Extraterrestrial oceans: ERC Advanced Grant for Joachim Saur

Grant and Award Announcement

University of Cologne

The European Research Council (ERC) has awarded the Cologne-based geophysicist Professor Dr Joachim Saur with the ERC Advanced Grant. Saur will receive a total of 2.1 million euros in funding. The ERC Advanced Grant is considered the most important funding award in the European research landscape.

Joachim Saur is Professor at the Institute of Geophysics and Meteorology at the University of Cologne. His research focuses on planets and space physics. With the ERC Advanced Grant for his EXO-OCEANS project, Saur and his team will search for and explore extraterrestrial oceans mainly on the moons in the outer solar system. The occurrence of liquid water is considered one of the few essential prerequisites for life - at least as we know it on Earth.

Using innovative methods and techniques, specifically a combination of computer simulations and new telescope observations, Saur's team plans to search for oceans on Saturn's moons, and also outside our solar system. In addition, the research work will for the first time allow for detailed analyses of the oceans on Jupiter's moons Europa and Ganymede.

We already know that there is water on these Jupiter moons, but previous approaches failed to further characterize these oceans. The EXO-OCEANS project intends to significantly advance research into extraterrestrial oceans and thus create a basis for the search for extraterrestrial life. The project will also provide important results for the further exploration of Ganymede and Europe by the ESA and NASA missions JUICE and EUROPA CLIPPER, which are planned for around 2030.

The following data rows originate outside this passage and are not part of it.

theorem encodeNibbleTexels_ensures {k : Nat} {e : Pixel → Nat} {cs : List Pixel} {pend : Option Nat}
    (hl : env.buffersLegal = true) (hk : k + (cs.length + pend.toList.length + 1) / 2 ≤ env.dstLen) :
    Ensures (fun w => Within env m w ∧ w.stored = k) (encodeNibbleTexels env e cs pend)
      (fun _ w => Within env m w ∧ w.stored = k + (cs.length + pend.toList.length + 1) / 2) (Raised env m corrupt) := by
  induction cs generalizing k pend with
  | nil =>
    cases pend with
    | none => exact fun w hw => ⟨hw.1, by simpa using hw.2⟩
    | some low =>
      have := append_ensures (m := m) (corrupt := corrupt) (v := low) hl (k := k) (by simp at hk; omega)
      simpa [encodeNibbleTexels] using this
  | cons c cs ih =>
    cases pend with
    | none =>
      have := ih (k := k) (pend := some (e c)) (by simpa using hk)
      simpa [encodeNibbleTexels] using this
    | some low =>
      simp only [List.length_cons, Option.toList_some, List.length_nil] at hk ⊢
      refine Ensures.bind (append_ensures hl (by omega)) fun _ => ?_
      have := ih (k := k + 1) (pend := none) (by simp; omega)
      simp only [Option.toList_none, List.length_nil] at this
      rwa [show k + 1 + (cs.length + 0 + 1) / 2 = k + (cs.length + 1 + (0 + 1) + 1) / 2 by omega] at this

theorem encodeBlockTexels_ensures {k n : Nat} {alpha : Bool} {cs : List Pixel} (hl : env.buffersLegal = true)
    (hk : k + n * blockBytes alpha ≤ env.dstLen) :
    Ensures (fun w => Within env m w ∧ w.stored = k) (encodeBlockTexels env alpha n cs)
      (fun _ w => Within env m w ∧ w.stored = k + n * blockBytes alpha) (Raised env m corrupt) := by
  induction n generalizing k cs with
  | zero => exact fun w hw => ⟨hw.1, by simpa using hw.2⟩
  | succ n ih =>
    rw [Nat.succ_mul] at hk
    refine Ensures.bind (etc1Encode_ensures hl (by omega)) fun _ => ?_
    have := ih (k := k + blockBytes alpha) (cs := cs.drop 16) (by omega)
    rwa [show k + blockBytes alpha + n * blockBytes alpha = k + (n + 1) * blockBytes alpha by
      rw [Nat.succ_mul]; omega] at this

/-- Encoding pixels appends exactly their encoded size (42_pixel_format.md R183). -/
theorem pixEncode_ensures {k : Nat} {f : PixelFormat} {cs : List Pixel} (hl : env.buffersLegal = true)
    (hk : k + encodedSize f cs.length ≤ env.dstLen) :
    Ensures (fun w => Within env m w ∧ w.stored = k) (pixEncode env f cs)
      (fun _ w => Within env m w ∧ w.stored = k + encodedSize f cs.length) (Raised env m corrupt) := by
  unfold pixEncode
  cases hf : texelLayout f with
  | bytes size d e =>
    simp only [encodedSize, hf] at hk ⊢
    have := encodeByteTexels_ensures (m := m) (corrupt := corrupt) (k := k) (size := size) (e := e)
      (cs := cs.map (zeroAlpha env.platform)) hl (by simpa using hk)
    simpa using this
  | nibbles d e =>
    simp only [encodedSize, hf] at hk ⊢
    have := encodeNibbleTexels_ensures (m := m) (corrupt := corrupt) (k := k) (e := e)
      (cs := cs.map (zeroAlpha env.platform)) (pend := none) hl (by simpa using hk)
    simpa using this
  | blocks alpha =>
    simp only [encodedSize, hf] at hk ⊢
    have := encodeBlockTexels_ensures (m := m) (corrupt := corrupt) (k := k) (cs := cs.map (zeroAlpha env.platform))
      (n := cs.length / 16) (alpha := alpha) hl (by simpa using hk)
    simpa using this

/-! ## Texels of a texture -/

theorem placeTexel_eq (f : PixelFormat) (mode : SwizzleMode) (t : Texture) (n : Nat) :
    placeTexel env f mode t n
      = (pixDecode env f env.src n >>= fun c =>
          if (addressOf n t.stride mode).1 < t.w ∧ (addressOf n t.stride mode).2 < t.h then
            writePixel env env.dst ((addressOf n t.stride mode).2 * t.w + (addressOf n t.stride mode).1) c
          else pure ()) := rfl

theorem gatherPixel_eq (mode : SwizzleMode) (t : Texture) (n : Nat) :
    gatherPixel env mode t n
      = readPixel env env.src
          (min (addressOf n t.stride mode).2 (t.h - 1) * t.w + min (addressOf n t.stride mode).1 (t.w - 1)) := rfl

/-- The record of (x, y) lies in the raster (44_swizzle.md R299). -/
theorem record_in_raster {x y w h : Nat} (hx : x < w) (hy : y < h) : y * w + x < w * h := by
  have h1 : (y + 1) * w ≤ h * w := Nat.mul_le_mul_right _ hy
  rw [Nat.succ_mul, Nat.mul_comm h w] at h1
  omega

/-- Placing a texel writes inside the raster. -/
theorem placeTexel_ensures {f : PixelFormat} {mode : SwizzleMode} {t : Texture} {n : Nat}
    (hl : env.buffersLegal = true) (hn : n < pixelCount f env.srcLen) (hd : 4 * t.w * t.h ≤ env.dstLen) :
    Ensures (Within env m) (placeTexel env f mode t n) (fun _ => Within env m) (Raised env m corrupt) := by
  rw [placeTexel_eq]
  refine Ensures.bind (pixDecode_ensures hl hn fun w hw => hw) fun c => ?_
  refine Ensures.ite (fun hxy w hw => ?_) fun _ => Ensures.pure fun w hw => hw
  have hin := record_in_raster hxy.1 hxy.2
  rw [Nat.mul_assoc] at hd
  refine ((writePixel_ensures (k := w.stored) hl fun i hi => ?_).post fun _ w hw => hw.1) w ⟨hw, rfl⟩
  rw [Nat.add_assoc]
  exact output_has (by omega)

/-- Gathering a pixel reads inside the raster. -/
theorem gatherPixel_ensures {pre : Work → Prop} {mode : SwizzleMode} {t : Texture} {n : Nat}
    (hl : env.buffersLegal = true) (hw : 0 < t.w) (hh : 0 < t.h) (hs : 4 * t.w * t.h ≤ env.srcLen)
    (h : ∀ w, pre w → Within env m w) :
    Ensures pre (gatherPixel env mode t n) (fun _ => pre) (Raised env m corrupt) := by
  rw [gatherPixel_eq]
  have hin := record_in_raster (x := min (addressOf n t.stride mode).1 (t.w - 1))
    (y := min (addressOf n t.stride mode).2 (t.h - 1)) (w := t.w) (h := t.h) (by omega) (by omega)
  rw [Nat.mul_assoc] at hs
  refine readPixel_ensures hl (fun i hi => ?_) h
  rw [Nat.add_assoc]
  exact input_has (by omega)

/-! ## Streams -/

/-- The working state of a body that may store up to `n` bytes. -/
def Room (env : Env) (m : Memory) (n : Nat) (w : Work) : Prop := Within env m w ∧ w.stored ≤ n

theorem ofStored_ensures {α : Type} {n : Nat} {x : Eng α} {post : α → Work → Prop} {fail : Raise → Work → Prop}
    (h : ∀ k ≤ n, Ensures (fun w => Within env m w ∧ w.stored = k) x post fail) : Ensures (Room env m n) x post fail :=
  fun w hw => h w.stored hw.2 w ⟨hw.1, rfl⟩

/-- The count of output bytes, read before the rest. -/
theorem outLen_bind_ensures {α : Type} {n : Nat} {x : Nat → Eng α} {post : α → Work → Prop} {fail : Raise → Work → Prop}
    (h : ∀ k ≤ n, Ensures (fun w => Within env m w ∧ w.stored = k) (x k) post fail) :
    Ensures (Room env m n) (outLen >>= x) post fail :=
  fun w hw => by rw [outLen_bind]; exact h w.stored hw.2 w ⟨hw.1, rfl⟩

theorem outLen_bind_at_ensures {α : Type} {k : Nat} {x : Nat → Eng α} {post : α → Work → Prop}
    {fail : Raise → Work → Prop} (h : Ensures (fun w => Within env m w ∧ w.stored = k) (x k) post fail) :
    Ensures (fun w => Within env m w ∧ w.stored = k) (outLen >>= x) post fail :=
  fun w hw => by rw [outLen_bind, hw.2]; exact h w hw

theorem copyback_ensures {k disp len n : Nat} (hl : env.buffersLegal = true) (hn : n ≤ env.dstLen) :
    Ensures (fun w => Within env m w ∧ w.stored = k) (copyback env disp len n) (fun _ => Room env m n)
      (Raised env m true) := by
  refine outLen_bind_at_ensures ?_
  refine Ensures.ite (fun _ => raiseAtCursor_ensures fun w hw => hw.1) fun hd => ?_
  refine Ensures.ite (fun _ => raiseAtCursor_ensures fun w hw => hw.1) fun ho => ?_
  refine (Ensures.repeatTimes (k := 0) (inv := fun j w => Within env m w ∧ w.stored = k + j) fun j _ hj => ?_).post
    fun _ w hw => ⟨hw.1, by have := hw.2; omega⟩
  refine outLen_bind_at_ensures ?_
  exact Ensures.bind (outByte_ensures hl (by omega)) fun v => append_ensures hl (by omega)

theorem lz10Reference_ensures {k : Nat} (hl : env.buffersLegal = true) :
    Ensures (fun w => Within env m w ∧ w.stored = k) (lz10Reference env) (fun _ w => Within env m w ∧ w.stored = k)
      (Raised env m true) :=
  Ensures.bind (inByte_ensures hl) fun _ => Ensures.bind (inByte_ensures hl) fun _ => Ensures.pure fun _ hw => hw

theorem lz11Reference_ensures {k : Nat} (hl : env.buffersLegal = true) :
    Ensures (fun w => Within env m w ∧ w.stored = k) (lz11Reference env) (fun _ w => Within env m w ∧ w.stored = k)
      (Raised env m true) := by
  refine Ensures.bind (inByte_ensures hl) fun b1 => ?_
  split
  · exact Ensures.bind (inByte_ensures hl) fun _ => Ensures.bind (inByte_ensures hl) fun _ => Ensures.pure fun _ hw => hw
  · exact Ensures.bind (inByte_ensures hl) fun _ => Ensures.bind (inByte_ensures hl) fun _ =>
      Ensures.bind (inByte_ensures hl) fun _ => Ensures.pure fun w hw => hw
  · exact Ensures.bind (inByte_ensures hl) fun _ => Ensures.pure fun w hw => hw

ERC Advanced Grants are awarded to outstanding researchers for projects which, due to their innovative approach, carry a certain amount of uncertainty, but may open up groundbreaking new avenues in their respective fields. Funding is provided to scientists who have been working consistently and successfully at the highest level for many years.

Joachim Saur studied physics and geophysics at the universities of Stuttgart and Cologne. He then worked as a postdoctoral researcher at the Observatoire de la Côte d'Azur (Nice, France) and at Johns Hopkins University (Baltimore, Maryland, USA), and as a Senior Research Scientist at the Applied Physics Laboratory (Laurel, Maryland, USA). In 2005 Saur returned to Cologne as a professor at the Institute of Geophysics and Meteorology. In 2011 and 2015 he also held visiting professorships at Johns Hopkins University.